Exercise description
When a line of the records contains "performed", copy it.

Dataset entries
/-- Registers parked lanes on the requests that a group's own stores and REDs wait for. -/
def parkOnOwn (s : State) (r : GRef) (core : Nat) (x : Mask) : State :=
  let pages := ((s.ev.filter (fun e => e.w.g == r)).map (fun e => (e.w.slot, e.w.va / 4096))) ++
    ((s.redQ.filter (fun q => q.g == r)).map (fun q => (q.slot, q.va / 4096)))
  { s with faults := s.faults.map (fun f =>
      if f.die == dieOf core && pages.contains (f.slot, f.page) then { f with who := f.who ++ [.lanes r x] } else f) }

/-- A load or an atomic of the group to a peer page: its value is not yet bound. -/
def peerReads (r : GRef) (d : PeerDst) : Bool :=
  match d with
  | .loadV n .. | .loadS n .. | .name n .. | .casT n .. | .word n _ => n.g == r
  | _ => false

/-- A load of the group has not bound its value: no later store of the group is performed before it (R192, R242). -/
def unbound (s : State) (r : GRef) : Bool := s.peerOut.any (fun p => peerReads r p.dst)

/-- A store of the group that its owner has not answered. -/
def peerUnanswered (s : State) (r : GRef) : Bool :=
  s.peerOut.any (fun p => match p.dst with
    | .store g _ _ => g == r
    | _ => false)

/-- Drains a group's queue and applies its REDs, in program order where they meet (R242). -/
def pushOwn (s : State) (r : GRef) : State := drainGroup (applyReds (drainGroup s r) r) r

/-- Applies a release at a scope to a group (R194, R202): the group's queue drains, its REDs are performed, its
stores become visible at the scope's point of coherence and its peer stores are answered. -/
def releaseAt (s : State) (r : GRef) (core : Nat) (x : Mask) (sc : Scope) : Sync :=
  if unbound s r then .wait .peer s else
  let s := pushOwn s r
  match heldStoreWhy s r with
  | some y => .wait y s
  | none =>
  let s := match sc with
    | .grp | .core => s
    | .clu => promoteLines s core
    | _ => grantAll s core
  let ownEv := s.ev.filter (fun e => e.w.g == r && (Scope.wide sc || (sc == .clu && e.level == .core)))
  let ownRed := s.redQ.filter (fun q => q.g == r)
  if ownEv.any (fun e => onFaultPath s core e.w.slot e.w.va) || ownRed.any (fun q => onFaultPath s core q.slot q.va) then
    .park (parkOnOwn s r core x)
  else match ownEv, ownRed with
    | e :: _, _ => .wait (.line e.w.line) s
    | [], q :: _ => .wait (.line (lineKey q.slot q.va)) s
    | [], [] => if peerUnanswered s r then .wait .peer s else .done s

/-- Applies an acquire at a scope for a core (R193, R194): the L1's queued invalidations at .clu, and the cluster
cache's too at wider scopes, which leaves the cluster's other L1s with their own queues alone. -/
def acquireAt (s : State) (core : Nat) (sc : Scope) : State :=
  match sc with
  | .grp | .core => s
  | .clu => { s with stale := s.stale.filter (fun l => l.core != core || l.cluster) }
  | _ => { s with stale := (s.stale.filter (fun l => l.core != core)).map (fun l =>
      if clusterOf l.core == clusterOf core then { l with cluster := false } else l) }

/-! ### Commits (R335 to R337) -/

/-- The team runs inside its private store buffer. -/
def unpinned (c : Cur) : Bool := c.l.kernel.replayable && !c.t.pinned

/-- One uncommitted write enters the L1 early-visible; the commit's release makes it owned with the others. -/
def enterCommitted (s : State) (core : Nat) (w : GWrite) : State :=
  match translate s w.slot w.va .write with
  | (.ok x, s) => if x.peer then { s with ev := s.ev ++ [⟨core, .core, w⟩] } else enterEv (aliasFill s w.slot w.va x) core w x.size
  | (.error _, s) => enterEv s core w 1

/-- Moves the team's uncommitted lines into the L1 and releases them at device scope, all in one step (R336). -/
def commitTeam (s : State) (team : Nat) : State :=
  match s.team? team with
  | none => s
  | some t =>
    let s := t.uncommitted.foldl (fun s w => enterCommitted s t.core w)
      (s.modTeam team (fun t => { t with uncommitted := [], pinned := true, committing := true }))
    grantAll s t.core

/-- Committed lines of the team that are not yet owned. -/
def commitLeft (s : State) (team : Nat) : List EvWrite :=
  match s.team? team with
  | some t => if t.committing then s.ev.filter (fun e => e.w.g.team == team) else []
  | none => []

/-- An event of R337: the team is committed and pinned before the word takes effect. -/
def pinFirst (s : State) (c : Cur) : Sync :=
  let s := if unpinned c then commitTeam s c.t.id
    else if c.t.committing then grantAll s c.t.core else s
  match commitLeft s c.t.id with
  | [] => .done (s.modTeam c.t.id (fun t => { t with committing := false }))
  | e :: r => match (e :: r).find? (fun e => onFaultPath s c.t.core e.w.slot e.w.va) with
    | some e =>
      .park { s with faults := s.faults.map (fun f =>
        if sameFault (dieOf c.t.core) e.w.slot (e.w.va / 4096) f then { f with who := f.who ++ [.lanes c.ref c.n.x] } else f) }
    | none => .wait (.line e.w.line) s

/-- Goes on with a word once a release or a commit is done. -/
def afterSync (c : Cur) (y : Sync) (k : State → State) : State :=
  match y with
  | .done s => k s
  | .park s => settle s c ⟨false, .blame, 0, false⟩ c.n.x []
  | .wait w s => blockWord s c w

/-- The release part of an ordered word. -/
def ordRel : Ord → Bool
  | .rel | .ar => true
  | _ => false
def ordAcq : Ord → Bool
  | .acq | .ar => true
  | _ => false

/-- A word whose order may hold a release: the release first. -/
def withRelease (s : State) (c : Cur) (o : MOrd) (k : State → State) : State :=
  if ordRel o.order then afterSync c (releaseAt s c.ref c.t.core c.n.x o.scope) k else k s

/-- The acquire part of an ordered word, when its value is bound. -/
def withAcquire (s : State) (c : Cur) (o : MOrd) : State :=
  if ordAcq o.order then acquireAt s c.t.core o.scope else s

/-! ### Peer failures (R424) -/

/-- The oldest failed peer store is delivered at the group's next release, or access to the same window, as a
trap of every lane of X; the word takes no effect. `wins` are the windows the word accesses. -/
def deliverFail (s : State) (c : Cur) (release : Bool) (wins : List Nat) : Option State :=
  match c.g.peerFail.find? (fun f => release || wins.contains f.2.1) with
  | none => none
  | some f =>
    let s := c.mod s (fun g => { g with peerFail := g.peerFail.erase f })
    some (trapAll s c c.n.x f.1 0 (BitVec.ofNat 64 f.2.2.1))

/-- The import windows that some addresses name. -/
def windowsOf (s : State) (slot : Nat) (vas : List Nat) : List Nat :=
  vas.filterMap (fun va =>
    if zoneOf 0 va != .mapped then none
    else match translatePure s slot va .read with
      | .ok (x, _) => if x.peer then some x.window else none
      | .error _ => match translatePure s slot va .write with
        | .ok (x, _) => if x.peer then some x.window else none
        | .error _ => none)

/-- The order of a storing word: a release of a store to a peer page waits for the owner's answers to every earlier peer
store of the group (R255), those of stores still on the fault path among them, as one at .sys does. -/
def peerOrd (s : State) (c : Cur) (o : MOrd) (vas : List Nat) : MOrd :=
  if ordRel o.order && !(windowsOf s c.t.slot vas).isEmpty then { o with scope := .sys } else o

/-- A memory word first meets the failures of R424. -/
def memWord (s : State) (h : Head) (ok : Cur → Bool) (o : MOrd) (vas : Cur → List Nat) (k : Cur → State) :
    Host.Outcome State Fault Refusal :=
  onCur s fun c =>
    let _ := h
    if !ok c then wordFault s c .illegalOperand
    else match deliverFail s c (ordRel o.order) (if c.g.peerFail.isEmpty then [] else windowsOf s c.t.slot (vas c)) with
      | some s => s
      | none => k c

/-! ### One access -/

/-- What a reading access finds: the granule, a trap, a lane to park, a line an engine owns, or a peer page. -/
inductive Got
  | gran (g : Gran)
  | trap (c : Cause)
  | park
  | line (l : Nat)
  | peer (x : Xlat)
deriving DecidableEq, Repr

/-- REDs of the group that a load of this granule must include (R227). -/
def redsOn (s : State) (r : GRef) (w : Who) (va : Nat) : List RedReq :=
  s.redQ.filter (fun q => q.g == r && samePlace s w.core w.slot va q.slot q.va)

/-- A store of the core's own, or a RED of the group, falls in a granule of a peer page and has not been sent. -/
def unsent (s : State) (r : GRef) (w : Who) (va : Nat) : Bool :=
  (privateWrites s r ++ (s.ev.filter (fun e => e.core == w.core)).map (·.w)).any (sameGran s w.core w.slot va) ||
  !(redsOn s r w va).isEmpty

/-- A load of a peer page leaves after what its lanes stored there before (R203, R227, R255): an uncommitted store that
proves to be a peer's pins its team first (R337). -/
def sendFirst (s : State) (r : GRef) (w : Who) (x : Xlat) (va : Nat) : State :=
  let s := match s.team? r.team with
    | some t => if t.uncommitted.any (sameGran s w.core w.slot va) then commitTeam s t.id else s
    | none => s
  sendHeld (pushOwn s r) w.core (lineKey w.slot va) x

/-- A load-class access of `n` bytes of a group at an address (R199): checked, brought into the core, with the group's
own REDs of the place performed first. Waiters of the fault path are `who`. -/
def readFor (s : State) (r : GRef) (w : Who) (va : Word) (align n : Nat) (k : AK) (ro : Bool) (who : Waiter) : Got × State :=
  let line := lineKey w.slot va.toNat
  match check189 s w va align k with
  | (.badAddress, s) => (.trap .badAddress, s)
  | (.align, s) => (.trap .align, s)
  | (.fault _, s) =>
    match (if k == .read && (redsOn s r w va.toNat).isEmpty then heldGran s r w va.toNat n else none) with
    | some g => (.gran g, s)
    | none => (.park, coreFault s w va.toNat k who)
  | (.window loc, s) =>
    if engineOwns s (granKey loc) then (.line (granKey loc), s) else (.gran (windowSeen (applyReds s r) r loc), applyReds s r)
  | (.mem x, s) =>
    if x.peer then
      if !unsent s r w va.toNat then (.peer x, s)
      else if unbound s r then (.line line, s)
      else
        let s := sendFirst s r w x va.toNat
        if unsent s r w va.toNat then (.line line, s) else (.peer x, s)
    else if engineOwns s line && (staleOf s w.core line).isNone then (.line line, s)
    else
      let s := if (redsOn s r w va.toNat).isEmpty then s else applyReds s r
      match redsOn s r w va.toNat with
      | q :: _ =>
        if onFaultPath s w.core q.slot q.va then (.park, coreFault s w q.va .rmw who) else (.line (lineKey q.slot q.va), s)
      | [] =>
        let s := fillRead s w.core w.slot va.toNat x ro
        (.gran (granSeen s r w x va.toNat), s)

Task solution
/-- A load of the group has not bound its value: no later store of the group is performed before it (R192, R242). -/
/-- Applies a release at a scope to a group (R194, R202): the group's queue drains, its REDs are performed, its
own REDs of the place performed first. Waiters of the fault path are `who`. -/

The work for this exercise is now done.